前排的车窗开了一小道缝隙,随着颠簸时不时吹来一阵寒风,沈川源就势把自己的外套解了下来,十分自然地披在阿彩的身上。
“你姥姥也是担心你,我说过了,小姑娘的身边怎么能没人照顾呢。”
开口时,沈川源的声线粹了半声低笑,语气倒像是在开解阿彩一般。
“你从小都在寨子里住,没有跟别人接触的机会,太容易想当然了。成年人的世界是一个大染缸,固然有五光十色的一面,但也必不可少地有着相对应的阴暗面,有口是心非、尔虞我诈、互相算计,你姥姥担心你很正常,没什么可不高兴的。”

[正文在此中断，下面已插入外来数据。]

-- ==== Sys2Proof/Tests/Slice0.lean ====
section
/-! SUPPORT. Tests: what WellFormed refuses; words of the spec's encodings and what they decode to; one step on a small
state per instruction, expected results from spec/95_test_vectors.md (the vector's number stands in each comment);
and, for every obligation with hypotheses, a witness that meets them. -/

namespace Sys2Proof.Tests

open Sys2Proof.Machine Sys2Proof.Claims

/-! ### Helpers -/

/-- Flags in the order N, Z, C, V. -/
def nzcv (n z c v : Nat) : Flags :=
  { n := n == 1, z := z == 1, c := c == 1, v := v == 1 }

/-- The reset state with some registers, flags and memory bytes set; `pc` is 0x1000. -/
def stateOf (regs : List (Reg × Word64)) (f : Flags) (m : Memory) : State :=
  ((regs.foldl (fun s p => s.setX p.1 p.2) State.reset).setFlags f).setMem m

/-- One step on a word at `pc = 0x1000`. -/
def stepOn (word : Nat) (regs : List (Reg × Word64)) (f : Flags) (m : Memory := []) : Out :=
  step ((stateOf regs f m).withFetchWord 32 word)

/-- A next state in which the registers listed, the flags and `pc` are as said. -/
def sees (o : Out) (regs : List (Reg × Word64)) (f : Flags) (pc : Addr := 0x1004#64) : Bool :=
  match o with
  | .next t => regs.all (fun p => t.x p.1 == p.2) && t.flags == f && t.pc == pc
  | _ => false

/-- A next state in which the bytes listed stand in memory and no other. -/
def holds (o : Out) (m : Memory) : Bool :=
  match o with
  | .next t => t.mem == m
  | _ => false

/-- A fault, this one. -/
def stops (o : Out) (f : Fault) : Bool :=
  match o with
  | .fault g => g == f
  | _ => false

/-- The bytes 11 22 33 44 55 66 77 88 at 0x8000, as the vectors of loads have them. -/
def eightBytes : Memory :=
  [(0x8000, 0x11#8), (0x8001, 0x22#8), (0x8002, 0x33#8), (0x8003, 0x44#8), (0x8004, 0x55#8), (0x8005, 0x66#8),
    (0x8006, 0x77#8), (0x8007, 0x88#8)]

/-- `s` with `MAPPED` 16 bytes at 0x8000. -/
def narrow (s : State) : State :=
  { s with launch := { s.launch with mapped := [{ base := 0x8000#64, size := 16 }] } }

/-! ### WellFormed -/

/-- R128: the 32-bit form has no amount 32. -/
theorem test_wf_lslImm_w32_refuses_32 : (Instr.lslImm .w32 0 1 32#6).wf = false := by decide
/-- R130. -/
theorem test_wf_lsrImm_w32_refuses_32 : (Instr.lsrImm .w32 0 1 32#6).wf = false := by decide
theorem test_wf_lslImm_w32_accepts_31 : (Instr.lslImm .w32 0 1 31#6).wf = true := by decide
theorem test_wf_lsrImm_x64_accepts_63 : (Instr.lsrImm .x64 0 1 63#6).wf = true := by decide

/-! ### Words written out from the spec's encodings, one or two for every constructor -/

/-- V1. -/
theorem test_decode_b :
    decodeTableWord 32 0b000101_00000000000000000000000011 = some (.b 3#26) := by decide
/-- V2. -/
theorem test_decode_b_back :
    decodeTableWord 32 0b000101_11111111111111111111111111 = some (.b 0x3FFFFFF#26) := by decide
/-- V26. -/
theorem test_decode_bl :
    decodeTableWord 32 0b100101_00000000000000000000010000 = some (.bl 16#26) := by decide
/-- V9. -/
theorem test_decode_bCond_ne :
    decodeTableWord 32 0b01010100_1111111111111111111_0_0001 = some (.bCond .ne 0x7FFFF#19) := by decide
/-- V16. -/
theorem test_decode_bCond_al :
    decodeTableWord 32 0b01010100_0000000000000000100_0_1110 = some (.bCond .al 4#19) := by decide
/-- V21. -/
theorem test_decode_br :
    decodeTableWord 32 0b1101011000011111000000_00101_00000 = some (.br 5) := by decide
/-- V30. -/
theorem test_decode_blr :
    decodeTableWord 32 0b1101011000111111000000_00010_00000 = some (.blr 2) := by decide
/-- V32, conflict C1. -/
theorem test_decode_cmpReg :
    decodeTableWord 32 0b0_1101011000_00010_000000_00001_11111 = some (.cmpReg .w32 1 2) := by decide
/-- V41. -/
theorem test_decode_cmpImm :
    decodeTableWord 32 0b1_111000100_000000001010_00011_11111 = some (.cmpImm .x64 3 10#12) := by decide
/-- V48. -/
theorem test_decode_addImm :
    decodeTableWord 32 0b0_0_0_1000100_000000000001_00001_00000 = some (.addImm .w32 0 1 1#12) := by decide
/-- V53. -/
theorem test_decode_addsImm :
    decodeTableWord 32 0b1_0_1_1000100_000000000001_00001_00010 = some (.addsImm .x64 2 1 1#12) := by decide
/-- V56. -/
theorem test_decode_subImm :
    decodeTableWord 32 0b1_1_0_1000100_000000010000_00011_00100 = some (.subImm .x64 4 3 16#12) := by decide
/-- V57. -/
theorem test_decode_subsImm :
    decodeTableWord 32 0b0_1_1_1000100_000000000001_00000_00000 = some (.subsImm .w32 0 0 1#12) := by decide
/-- V63. -/
theorem test_decode_addReg :
    decodeTableWord 32 0b0_0_0_01011000_00010_000000_00001_00000 = some (.addReg .w32 0 1 2) := by decide
/-- V66. -/
theorem test_decode_addsReg :
    decodeTableWord 32 0b1_0_1_01011000_00010_000000_00001_00000 = some (.addsReg .x64 0 1 2) := by decide
/-- V69. -/
theorem test_decode_subReg :
    decodeTableWord 32 0b1_1_0_01011000_00010_000000_00001_00000 = some (.subReg .x64 0 1 2) := by decide
/-- V72. -/
theorem test_decode_subsReg :
    decodeTableWord 32 0b1_1_1_01011000_00111_000000_00111_00111 = some (.subsReg .x64 7 7 7) := by decide
/-- V78. -/
theorem test_decode_adc :
    decodeTableWord 32 0b1_0_0_11010000_00010_000000_00001_00000 = some (.adc .x64 0 1 2) := by decide
/-- V80. -/
theorem test_decode_adcs :
    decodeTableWord 32 0b0_0_1_11010000_00010_000000_00001_00000 = some (.adcs .w32 0 1 2) := by decide
/-- V83. -/
theorem test_decode_sbc :
    decodeTableWord 32 0b0_1_0_11010000_00010_000000_00001_00000 = some (.sbc .w32 0 1 2) := by decide
/-- V87. -/
theorem test_decode_sbcs :
    decodeTableWord 32 0b1_1_1_11010000_00010_000000_00001_00000 = some (.sbcs .x64 0 1 2) := by decide
/-- V93. -/
theorem test_decode_mul :
    decodeTableWord 32 0b1_0011011000_00101_0_11111_00100_00011 = some (.mul .x64 3 4 5) := by decide
/-- V95. -/
theorem test_decode_madd :
    decodeTableWord 32 0b0_0011011000_00010_0_00011_00001_00000 = some (.madd .w32 0 1 2 3) := by decide
/-- V100. -/
theorem test_decode_udiv :
    decodeTableWord 32 0b1_0011010110_00010_000010_00001_00000 = some (.udiv .x64 0 1 2) := by decide
/-- V105. -/
theorem test_decode_sdiv :
    decodeTableWord 32 0b0_0011010110_00010_000011_00001_00000 = some (.sdiv .w32 0 1 2) := by decide
/-- V114. -/
theorem test_decode_and :
    decodeTableWord 32 0b0_00_0101000_0_00010_000000_00001_00000 = some (.and .w32 0 1 2) := by decide
/-- V118. -/
theorem test_decode_ands :
    decodeTableWord 32 0b1_11_0101000_0_00010_000000_00001_00000 = some (.ands .x64 0 1 2) := by decide
/-- V121. -/
theorem test_decode_orr :
    decodeTableWord 32 0b1_01_0101000_0_00010_000000_00001_00000 = some (.orr .x64 0 1 2) := by decide
/-- V122. -/
theorem test_decode_orn :
    decodeTableWord 32 0b0_01_0101000_1_00010_000000_00001_00000 = some (.orn .w32 0 1 2) := by decide
/-- V126. -/
theorem test_decode_eor :
    decodeTableWord 32 0b1_10_0101000_0_00101_000000_00101_00101 = some (.eor .x64 5 5 5) := by decide
/-- V129. -/
theorem test_decode_eon :
    decodeTableWord 32 0b0_10_0101000_1_00101_000000_00101_00101 = some (.eon .w32 5 5 5) := by decide
/-- V135. -/
theorem test_decode_lslImm :
    decodeTableWord 32 0b1_10100110_1_000001_000000_00001_00000 = some (.lslImm .x64 0 1 63#6) := by decide
/-- V134. -/
theorem test_decode_lslImm_w :
    decodeTableWord 32 0b0_10100110_0_011100_011011_00001_00000 = some (.lslImm .w32 0 1 4#6) := by decide
/-- V138. -/
theorem test_decode_lslReg :
    decodeTableWord 32 0b0_0011010110_00010_001000_00001_00000 = some (.lslReg .w32 0 1 2) := by decide
/-- V141. -/
theorem test_decode_lsrImm :
    decodeTableWord 32 0b0_10100110_0_000100_011111_00001_00000 = some (.lsrImm .w32 0 1 4#6) := by decide
/-- V146. -/
theorem test_decode_lsrReg :
    decodeTableWord 32 0b1_0011010110_00010_001001_00001_00000 = some (.lsrReg .x64 0 1 2) := by decide
/-- V147. -/
theorem test_decode_ldr :
    decodeTableWord 32 0b1_0_11100101_000000000001_00001_00000 = some (.ldr .w32 0 1 1#12) := by decide
/-- V152. -/
theorem test_decode_ldr_x :
    decodeTableWord 32 0b1_1_11100101_111111111111_00001_00000 = some (.ldr .x64 0 1 0xFFF#12) := by decide
/-- V162. -/
theorem test_decode_str :
    decodeTableWord 32 0b1_1_11100100_000000000001_00001_00010 = some (.str .x64 2 1 1#12) := by decide
/-- V167. -/
theorem test_decode_strb :
    decodeTableWord 32 0b0011100100_000000000011_00001_00010 = some (.strb 2 1 3#12) := by decide
/-- V170. -/
theorem test_decode_strh :
    decodeTableWord 32 0b0111100100_000000000011_00001_00010 = some (.strh 2 1 3#12) := by decide
/-- program P3. -/
theorem test_decode_movReg :
    decodeTableWord 32 0b1_0101010000_11110_000000_11111_10011 = some (.movReg .x64 19 30) := by decide
/-- R151. -/
theorem test_decode_movImm :
    decodeTableWord 32 0b01010010100_0001001000110100_00111 = some (.movImm 7 0x1234#16) := by decide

“才不是哩,姥姥是因为妈妈的事情怕了,才特意管着我的。”
“你妈妈的事情?”沈川源不做声响一扬眉。
“就是......我家里的事情啦。”阿彩原本只是随口一说,当沈川源追问的时候,她才意识到自己真的说得太多了,于是立刻讪讪收了声。
“抱歉,我是不是问到了你不想谈的话题?”
沈川源的情商足以让他敏锐地察觉到女孩子细微的情绪变化,还没等阿彩往回找补,他就用一声低笑把逐渐尴尬的谈话拉了回来。
“如果觉得困了,就睡一小会儿吧,有我看着时间,你放心。”
这句话给了阿彩台阶,她顺理成章地结束了话题。
事实上,阿彩也确实一下子想起了不好的事情,以至于迅速从兴致勃勃的状态瞬间冷却下来,就像是霜打的茄子一般默不作声地坐在了椅子上边,好半天没有说话。说起爸爸妈妈,阿彩就不得不想到那场大火,还有族长的诅咒。
祭台上的大火烧了整整三天三夜,长明灯宛如催命的符咒,将所有的美好都剥夺了。